The following example shows that if N is not an n-absorbing submodule of M, then the second statement in the previous theorem does not hold.

Example 2.8

Take \(n = 2\). Let \(M = {\mathbb {Z}}\) be a module over itself, and let \(N = 8{\mathbb {Z}}\), N is not a 2-absorbing submodule of M and \(N_{2.2} = 2{\mathbb {Z}} \ne N_2 = 4{\mathbb {Z}}\).

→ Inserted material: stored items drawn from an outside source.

-- ==== Sys2Proof/Machine/State.lean ====
section
/-! DEFINITION. The architectural state of one engine instance (R15), the host's accesses and their
responses, the reasons a step can stop, and the state after power-on reset (R143). -/

namespace Sys2Proof.Machine

/-- A byte offset in the 8 KiB register window (R16). -/
abbrev Offset := BitVec 13

/-- One host bus access (R14, R34), at an offset of the window. -/
inductive HostAccess where
  /-- an 8-bit read -/
  | read8 (off : Offset)
  /-- a 32-bit read -/
  | read32 (off : Offset)
  /-- an 8-bit write -/
  | write8 (off : Offset) (v : Byte)
  /-- a 32-bit write -/
  | write32 (off : Offset) (v : Word)
  /-- a 16-bit read: a bus error wherever it goes (R34) -/
  | read16 (off : Offset)
  /-- a 16-bit write: a bus error wherever it goes (R34) -/
  | write16 (off : Offset) (v : BitVec 16)
  /-- an access of any other width: a bus error (R34, D5) -/
  | otherWidth (off : Offset)
deriving DecidableEq, Repr

/-- What the bus answered to the access performed last. The model's own field (log 11). -/
inductive Response where
  /-- no access has been performed -/
  | none
  /-- a write, acknowledged with all of its effects done (R41) -/
  | ack
  /-- the data of an 8-bit read -/
  | byte (b : Byte)
  /-- the data of a 32-bit read -/
  | word (w : Word)
deriving DecidableEq, Repr

/-- The error codes of R123. The 8-bit values it does not list are never produced (I14). -/
inductive ErrCode where
  | ok | illegalCmd | misuse | length | rangeIn | b58Char | chkShort | chkMismatch | derFormat | rangeOut
deriving DecidableEq, Repr

/-- The import diagnostics of R22. The 4-bit values it does not list are never produced (I14). -/
inductive Diag where
  | ok | b58Char | chkShort | chkMismatch | wifLength | wifVersion | wifMarker | scalarInvalid | storedInvalid
deriving DecidableEq, Repr

/-- The phase of a streaming context (R15). -/
inductive Phase where
  | active | finalized
deriving DecidableEq, Repr

/-- The interrupt enables of CTRL (R17). -/
structure Ctrl where
  ieDone : Bool
  ieErr : Bool
deriving DecidableEq, Repr

/-- The stored part of STATUS (R18). SHA_FIN and RMD_FIN are derived from the phases. -/
structure Status where
  done : Bool
  err : Bool
  errcode : ErrCode
deriving DecidableEq, Repr

/-- The operand registers (R20). -/
structure Operands where
  srcAddr : Word
  srcLen : Word
  dstAddr : Word
  auxAddr : Word
  auxLen : Word
deriving DecidableEq, Repr

/-- RES_FLAGS (R22). -/
structure ResFlags where
  keyValid : Bool
  keyCompressed : Bool
  diag : Diag
deriving DecidableEq, Repr

/-- A streaming hash context (R15, R25, R26), over the type `α` of its chaining words. -/
structure HashCtx (α : Type) where
  /-- the chaining value -/
  H : α
  /-- the buffered bytes, 0 to 63 of them; the count is the length -/
  buf : List Byte
  /-- total message bits absorbed, modulo 2^64 -/
  bitlen : BitVec 64
  phase : Phase
deriving DecidableEq, Repr

/-- DMEM (R31): the written bytes with their addresses, addresses strictly rising. An address with no
entry is UNWRITTEN. `Memory.wf` (Ops) states the form. -/
abbrev Memory := List Host.Cell

/-- R15's record, the instance's parameters, and the model's own three fields. -/
structure State where
  /-- the parameters of R5, which no step changes -/
  params : Params
  ctrl : Ctrl
  status : Status
  operands : Operands
  /-- RES_LEN (R21) -/
  resLen : Word
  resFlags : ResFlags
  /-- the Hash-256 streaming context (R25) -/
  sha : HashCtx Words8
  /-- the Hash-160 streaming context (R26) -/
  rmd : HashCtx Words5
  dmem : Memory
  /-- MODEL'S OWN (log 1): the host accesses still to be delivered, in bus order (R13, R40) -/
  hostQueue : List HostAccess
  /-- MODEL'S OWN (log 11): the bus response of the access performed last -/
  response : Response
  /-- MODEL'S OWN (log 5): which draw the next access makes from the free bytes of UNWRITTEN addresses -/
  draws : Nat
deriving DecidableEq, Repr

/-- A host access the bus does not perform (R34, R131). I2's treatment: "a fault of the host agent".
Raised by `performAccess` only. Safe: the hardware leaves its state as it was and goes on, the model
stops. -/
inductive Fault where
  /-- a 16-bit access, or one of any width but 8 and 32 bits (safe) -/
  | busWidth
  /-- an 8-bit access to a register offset (safe) -/
  | busByteRegister
  /-- a 32-bit access at an offset that is no multiple of 4 (safe) -/
  | busMisaligned
deriving DecidableEq, Repr

/-- Why an instruction would have no meaning. Every command of the table has one. -/
inductive Refusal where
  /-- the instruction is not modelled yet; raised by `exec` only, and by no arm of it (safe) -/
  | notModelled (mnemonic : String)
deriving DecidableEq, Repr

/-- RES_FLAGS = 0x00000000. -/
def ResFlags.zero : ResFlags := { keyValid := false, keyCompressed := false, diag := .ok }

/-- The `Reset()` state of a hash engine with initial value `iv` (R71, R85). -/
def HashCtx.init {α : Type} (iv : α) : HashCtx α := { H := iv, buf := [], bitlen := 0, phase := .active }

/-- The power-on column of R143, for an instance with parameters `p`: the engine idle, nothing written to
DMEM, and (the model's own fields) no access waiting, none answered, no draw made. -/
def State.powerOn (p : Params) : State where
  params := p
  ctrl := { ieDone := false, ieErr := false }
  status := { done := false, err := false, errcode := .ok }
  operands := { srcAddr := 0, srcLen := 0, dstAddr := 0, auxAddr := 0, auxLen := 0 }
  resLen := 0
  resFlags := ResFlags.zero
  sha := HashCtx.init iv256
  rmd := HashCtx.init iv160
  dmem := []
  hostQueue := []
  response := .none
  draws := 0

/-- The machine right after power-on reset (R141, R143), with the default parameters of R5. -/
def State.reset : State := State.powerOn Params.default

end Sys2Proof.Machine
end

Now, we give a necessary and sufficient condition for capability of reducing (by 1) the index of the residual (N : M) of the proper submodule N of M.

Theorem 2.9

Let N be an n-absorbing submodule of an R-module M. Then, (N : M) is an \((n - 1)\)-absorbing ideal of R if and only if (N : m) is an \((n - 1)\)-absorbing ideal of R for all \(m \in M - N\).

Proof

\((\Rightarrow )\) Let \(a_1,\ldots , a_n \in R\), \(m \in M - N\) and \(a_1 \ldots a_n \in (N : m)\). Then, \(a_1 \ldots a_nm \in N\). Since N is an n-absorbing submodule of M, then \(a_1 \ldots a_n \in (N : M)\) or there are \(n - 1\) of the \(a_i's\) whose product with m is in N. If \(a_1 \ldots a_n \in (N : M)\), then, by assumption, there are \(n - 1\) of the \(a_i's\), \(1\le i \le n\), whose product belongs to (N : M), and hence, there are \(n - 1\) of the \(a_i's\), \(1\le i \le n\), whose product belongs to (N : m). In the other case, if there are \(n - 1\) of the \(a_i's\) whose product with m is in N, and hence, there are \(n - 1\) of the \(a_i's\), \(1\le i \le n\), whose product belongs to (N : m) and we are done.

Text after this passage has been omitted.